■ **Assignment**
Lines holding the word "pending": how many does the material below have? Answer with nothing but the number.

■ **Data excerpts**
------------------------------------------------------------------------

-- ==== Sys2Proof/Tests/Slice0.lean ====
section
/-! SUPPORT. Tests with expected values from spec/95_test_vectors.md (the vector is named in each docstring), the
well-formedness smoke test, decoding of words written out from the encodings, and for every obligation that has hypotheses a
witness that meets them. -/

namespace Sys2Proof.Tests

open Sys2Proof Sys2Proof.Machine

/-! ## Small states -/

/-- The state a result holds, if it is a next state. -/
def after (o : Result) : Option State :=
  match o with
  | .next t => some t
  | .fault _ => none
  | .refused _ => none

/-- The fault a result is, if it is one. -/
def faultOf (o : Result) : Option Fault :=
  match o with
  | .fault r => some r
  | .next _ => none
  | .refused _ => none

/-- What `f` shows of the state a result holds. -/
def seen {α : Type} (f : State → α) (o : Result) : Option α := (after o).map f

/-- A RingBuffer of capacity 4: `([s0,s1,..], head, tail, count)`. -/
def ring4 (cells : Memory) (h t c : Nat) : RingBuffer := { k := 2, storage := cells, head := h, tail := t, count := c }

/-- An initialised device 0 of configuration `T` with these buffers, every enable 0, its transceiver idle. -/
def dev0 (rx tx : RingBuffer) : Device := { Device.atReset ⟨2, 2⟩ with rx := rx, tx := tx, initialised := true }

/-- Configuration `T` with this device 0, an initialised empty device 1, and `IE = 1`. -/
def blockOf (D : Device) : State :=
  { State.reset with ie := true, devs := [D, { Device.atReset ⟨1, 3⟩ with initialised := true }] }

/-- `([5,2,3,4], 1, 1, 4)`: full. -/
def ringFull : RingBuffer := ring4 [(0, 5), (1, 2), (2, 3), (3, 4)] 1 1 4

/-- `([1,2,3,u], 3, 1, 2)`. -/
def ringTwo : RingBuffer := ring4 [(0, 1), (1, 2), (2, 3)] 3 1 2

/-- Both buffers of device 0 empty. -/
def stEmpty : State := blockOf (dev0 (RingBuffer.atReset 2) (RingBuffer.atReset 2))

/-- Both buffers of device 0 full, every enable of device 0 set, a byte pending. -/
def stFull : State :=
  blockOf { dev0 ringFull ringFull with rxie := true, txie := true, rxValid := true, rxData := 6 }

/-- Two bytes in both buffers of device 0, every enable of device 0 set, a byte pending. -/
def stTwo : State :=
  blockOf { dev0 ringTwo ringTwo with rxie := true, txie := true, rxValid := true, rxData := 3 }

/-- `stEmpty` with every enable of device 0 set and a byte pending. -/
def stArmed : State :=
  blockOf { dev0 (RingBuffer.atReset 2) (RingBuffer.atReset 2) with
    rxie := true, txie := true, rxValid := true, rxData := 0x33 }

/-- A command in progress on device 0, with a byte pending; the gate is closed in the phases `CS` and `OP_DONE`. -/
def stBusy (p : Phase) (i : Instr) : State :=
  { stTwo with ie := !(p == .cs || p == .opDone), fg := { phase := p, cmd := .legal i, sv := true, rsp := ⟨.ok, 2⟩ } }

/-! ## Well-formedness: each check refuses an ill-formed term -/

theorem test_wf_accepts : (Instr.init 1).wf 2 = true ∧ (Instr.sendb 1 [1, 2]).wf 2 = true ∧ Instr.csenter.wf 2 = true := by
  decide
theorem test_wf_init_absent_device : (Instr.init 2).wf 2 = false := by decide
theorem test_wf_irqen_absent_device : (Instr.irqen 2).wf 2 = false := by decide
theorem test_wf_rxsize_absent_device : (Instr.rxsize 15).wf 2 = false := by decide
theorem test_wf_rxdeq_absent_device : (Instr.rxdeq 2).wf 2 = false := by decide
theorem test_wf_rxpeek_absent_device : (Instr.rxpeek 2 0).wf 2 = false := by decide
theorem test_wf_send_absent_device : (Instr.send 2 0xAA).wf 2 = false := by decide
theorem test_wf_sendb_absent_device : (Instr.sendb 2 []).wf 2 = false := by decide
theorem test_wf_rxdrops_absent_device : (Instr.rxdrops 2).wf 2 = false := by decide
theorem test_wf_payload_too_long :
    (Instr.sendb 0 (List.replicate 255 0)).wf 2 = true ∧ (Instr.sendb 0 (List.replicate 256 0)).wf 2 = false := by
  constructor <;> simp only [Instr.wf, Instr.payloadFits, Instr.payload, List.length_replicate] <;> decide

------------------------------------------------------------------------

■ **Task solution**
4